Scan the records below for the line containing "width : Nat" and the line containing "f2 :: f3 :: ms =>". Copy both, plus every line between, exactly.

** Opening MATERIAL PROVIDED block **

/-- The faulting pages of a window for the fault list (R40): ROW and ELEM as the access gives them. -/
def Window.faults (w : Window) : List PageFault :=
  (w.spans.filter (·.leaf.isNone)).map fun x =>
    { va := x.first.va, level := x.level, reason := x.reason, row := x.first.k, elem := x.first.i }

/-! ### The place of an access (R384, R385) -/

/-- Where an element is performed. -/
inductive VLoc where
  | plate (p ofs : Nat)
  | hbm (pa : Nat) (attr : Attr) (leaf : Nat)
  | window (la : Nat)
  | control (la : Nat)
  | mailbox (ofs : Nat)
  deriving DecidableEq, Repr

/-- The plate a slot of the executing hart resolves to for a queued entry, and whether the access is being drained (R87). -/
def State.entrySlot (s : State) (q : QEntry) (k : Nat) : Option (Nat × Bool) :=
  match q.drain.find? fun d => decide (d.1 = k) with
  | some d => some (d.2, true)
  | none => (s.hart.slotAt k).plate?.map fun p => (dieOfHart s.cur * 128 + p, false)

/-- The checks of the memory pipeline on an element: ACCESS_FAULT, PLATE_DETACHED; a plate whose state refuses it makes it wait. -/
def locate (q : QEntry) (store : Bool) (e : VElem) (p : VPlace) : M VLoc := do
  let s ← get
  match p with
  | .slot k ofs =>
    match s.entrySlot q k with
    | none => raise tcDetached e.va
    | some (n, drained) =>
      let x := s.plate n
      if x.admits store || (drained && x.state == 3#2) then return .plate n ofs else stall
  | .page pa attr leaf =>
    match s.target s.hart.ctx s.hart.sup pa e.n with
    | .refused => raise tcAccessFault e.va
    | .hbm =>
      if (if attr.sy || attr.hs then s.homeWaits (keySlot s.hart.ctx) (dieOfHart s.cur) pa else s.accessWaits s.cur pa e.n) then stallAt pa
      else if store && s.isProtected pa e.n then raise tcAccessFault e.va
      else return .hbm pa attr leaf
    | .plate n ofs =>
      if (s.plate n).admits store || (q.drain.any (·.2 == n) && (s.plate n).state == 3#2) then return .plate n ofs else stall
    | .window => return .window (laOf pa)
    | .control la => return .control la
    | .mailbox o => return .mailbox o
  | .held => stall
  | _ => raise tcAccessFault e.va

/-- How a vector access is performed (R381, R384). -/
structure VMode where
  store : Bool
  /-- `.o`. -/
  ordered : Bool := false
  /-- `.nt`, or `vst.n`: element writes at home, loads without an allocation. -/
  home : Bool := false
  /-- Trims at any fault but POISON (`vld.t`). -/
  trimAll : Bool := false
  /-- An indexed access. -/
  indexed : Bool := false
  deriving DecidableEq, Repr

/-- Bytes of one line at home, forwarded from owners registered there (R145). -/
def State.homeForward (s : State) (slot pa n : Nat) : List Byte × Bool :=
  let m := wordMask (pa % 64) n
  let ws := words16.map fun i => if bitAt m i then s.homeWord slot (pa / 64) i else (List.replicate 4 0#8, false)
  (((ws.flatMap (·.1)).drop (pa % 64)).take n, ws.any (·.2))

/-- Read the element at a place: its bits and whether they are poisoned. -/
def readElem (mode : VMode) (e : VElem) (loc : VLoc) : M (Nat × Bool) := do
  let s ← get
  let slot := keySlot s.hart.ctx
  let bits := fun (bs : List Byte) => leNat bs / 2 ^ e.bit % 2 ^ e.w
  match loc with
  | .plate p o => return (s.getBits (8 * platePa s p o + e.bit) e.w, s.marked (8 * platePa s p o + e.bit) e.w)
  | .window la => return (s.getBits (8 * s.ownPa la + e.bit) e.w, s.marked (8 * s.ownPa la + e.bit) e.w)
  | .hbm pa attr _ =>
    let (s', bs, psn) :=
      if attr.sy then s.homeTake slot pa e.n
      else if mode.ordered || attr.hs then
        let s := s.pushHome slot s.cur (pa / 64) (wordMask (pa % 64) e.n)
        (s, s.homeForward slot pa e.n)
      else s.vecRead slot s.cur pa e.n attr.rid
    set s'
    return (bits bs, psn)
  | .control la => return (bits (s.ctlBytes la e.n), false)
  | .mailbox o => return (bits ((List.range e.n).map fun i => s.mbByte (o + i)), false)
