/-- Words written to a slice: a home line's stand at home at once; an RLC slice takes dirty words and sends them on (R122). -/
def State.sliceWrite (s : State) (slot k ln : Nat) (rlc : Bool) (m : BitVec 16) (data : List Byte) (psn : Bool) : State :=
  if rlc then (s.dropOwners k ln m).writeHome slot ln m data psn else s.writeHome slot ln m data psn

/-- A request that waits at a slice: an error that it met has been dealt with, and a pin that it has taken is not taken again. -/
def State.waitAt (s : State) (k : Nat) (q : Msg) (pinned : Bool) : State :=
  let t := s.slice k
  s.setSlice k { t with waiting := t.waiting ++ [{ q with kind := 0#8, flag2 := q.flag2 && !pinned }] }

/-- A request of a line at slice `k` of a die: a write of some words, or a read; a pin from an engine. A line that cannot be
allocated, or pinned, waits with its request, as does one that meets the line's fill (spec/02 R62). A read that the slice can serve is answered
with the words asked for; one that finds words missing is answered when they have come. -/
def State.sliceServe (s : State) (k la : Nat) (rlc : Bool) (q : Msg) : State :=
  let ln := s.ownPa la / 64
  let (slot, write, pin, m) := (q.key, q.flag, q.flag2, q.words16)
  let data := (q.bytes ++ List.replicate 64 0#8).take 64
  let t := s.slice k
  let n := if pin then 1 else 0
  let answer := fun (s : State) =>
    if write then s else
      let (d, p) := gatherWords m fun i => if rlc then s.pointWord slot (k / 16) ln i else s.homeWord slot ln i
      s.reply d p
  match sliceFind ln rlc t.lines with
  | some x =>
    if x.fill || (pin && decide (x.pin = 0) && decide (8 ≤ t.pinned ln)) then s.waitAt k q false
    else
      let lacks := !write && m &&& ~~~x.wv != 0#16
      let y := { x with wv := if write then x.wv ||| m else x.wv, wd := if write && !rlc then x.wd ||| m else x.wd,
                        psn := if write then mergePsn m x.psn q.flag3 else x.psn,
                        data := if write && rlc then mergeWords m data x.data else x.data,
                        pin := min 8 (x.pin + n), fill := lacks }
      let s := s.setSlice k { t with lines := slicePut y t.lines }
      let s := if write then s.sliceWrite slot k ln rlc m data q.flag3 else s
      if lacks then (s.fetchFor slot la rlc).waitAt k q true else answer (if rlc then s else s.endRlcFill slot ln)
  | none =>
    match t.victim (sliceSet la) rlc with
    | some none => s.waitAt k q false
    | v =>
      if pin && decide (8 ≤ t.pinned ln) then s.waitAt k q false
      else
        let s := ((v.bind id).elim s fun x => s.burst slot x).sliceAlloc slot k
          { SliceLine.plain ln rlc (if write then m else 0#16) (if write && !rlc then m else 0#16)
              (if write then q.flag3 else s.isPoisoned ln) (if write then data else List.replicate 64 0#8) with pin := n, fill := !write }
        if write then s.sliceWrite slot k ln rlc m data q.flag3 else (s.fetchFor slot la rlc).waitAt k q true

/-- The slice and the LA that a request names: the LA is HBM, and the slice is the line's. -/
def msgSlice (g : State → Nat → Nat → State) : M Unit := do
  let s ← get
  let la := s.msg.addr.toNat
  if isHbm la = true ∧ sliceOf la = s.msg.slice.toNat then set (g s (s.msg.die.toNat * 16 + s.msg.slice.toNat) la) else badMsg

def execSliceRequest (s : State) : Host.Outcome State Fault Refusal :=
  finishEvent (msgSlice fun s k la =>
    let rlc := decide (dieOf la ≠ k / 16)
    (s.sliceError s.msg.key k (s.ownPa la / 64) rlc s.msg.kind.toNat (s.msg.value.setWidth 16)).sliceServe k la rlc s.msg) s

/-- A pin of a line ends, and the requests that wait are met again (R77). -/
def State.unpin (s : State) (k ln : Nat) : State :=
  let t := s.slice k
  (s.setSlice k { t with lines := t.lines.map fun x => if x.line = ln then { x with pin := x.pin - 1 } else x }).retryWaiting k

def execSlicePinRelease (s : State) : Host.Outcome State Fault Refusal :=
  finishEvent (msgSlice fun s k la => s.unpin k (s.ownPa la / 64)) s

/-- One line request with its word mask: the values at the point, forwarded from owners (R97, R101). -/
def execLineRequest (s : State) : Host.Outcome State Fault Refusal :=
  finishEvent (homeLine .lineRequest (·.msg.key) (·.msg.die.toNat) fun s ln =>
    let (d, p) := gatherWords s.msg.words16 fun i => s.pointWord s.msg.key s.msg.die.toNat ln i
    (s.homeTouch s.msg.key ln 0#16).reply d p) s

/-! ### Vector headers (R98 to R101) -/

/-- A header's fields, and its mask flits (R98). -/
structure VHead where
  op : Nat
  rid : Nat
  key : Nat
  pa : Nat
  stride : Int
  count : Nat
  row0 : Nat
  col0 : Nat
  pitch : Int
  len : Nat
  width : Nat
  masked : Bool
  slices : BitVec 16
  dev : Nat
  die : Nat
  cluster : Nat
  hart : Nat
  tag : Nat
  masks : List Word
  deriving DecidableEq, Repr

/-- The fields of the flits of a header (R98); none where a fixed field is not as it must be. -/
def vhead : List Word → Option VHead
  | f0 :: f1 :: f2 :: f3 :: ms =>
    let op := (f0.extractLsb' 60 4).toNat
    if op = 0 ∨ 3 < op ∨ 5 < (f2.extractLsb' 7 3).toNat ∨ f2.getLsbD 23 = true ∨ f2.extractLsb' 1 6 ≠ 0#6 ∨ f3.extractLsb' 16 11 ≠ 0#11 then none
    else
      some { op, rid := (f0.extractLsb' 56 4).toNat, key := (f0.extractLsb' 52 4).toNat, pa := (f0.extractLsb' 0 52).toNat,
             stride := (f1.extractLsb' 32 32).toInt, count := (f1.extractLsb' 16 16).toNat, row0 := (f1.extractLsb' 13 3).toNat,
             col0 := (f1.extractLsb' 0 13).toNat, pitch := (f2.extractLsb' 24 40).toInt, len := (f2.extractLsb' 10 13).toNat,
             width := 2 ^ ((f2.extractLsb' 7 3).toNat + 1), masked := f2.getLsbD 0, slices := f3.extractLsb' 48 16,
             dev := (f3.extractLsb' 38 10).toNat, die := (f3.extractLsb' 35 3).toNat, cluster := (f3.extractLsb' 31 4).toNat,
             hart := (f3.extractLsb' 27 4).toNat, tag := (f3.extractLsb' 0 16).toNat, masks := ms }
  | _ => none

** Closing MATERIAL PROVIDED block **

§ ANSWER AREA
  width : Nat
  masked : Bool
  slices : BitVec 16
  dev : Nat
  die : Nat
  cluster : Nat
  hart : Nat
  tag : Nat
  masks : List Word
  deriving DecidableEq, Repr

/-- The fields of the flits of a header (R98); none where a fixed field is not as it must be. -/
def vhead : List Word → Option VHead
  | f0 :: f1 :: f2 :: f3 :: ms =>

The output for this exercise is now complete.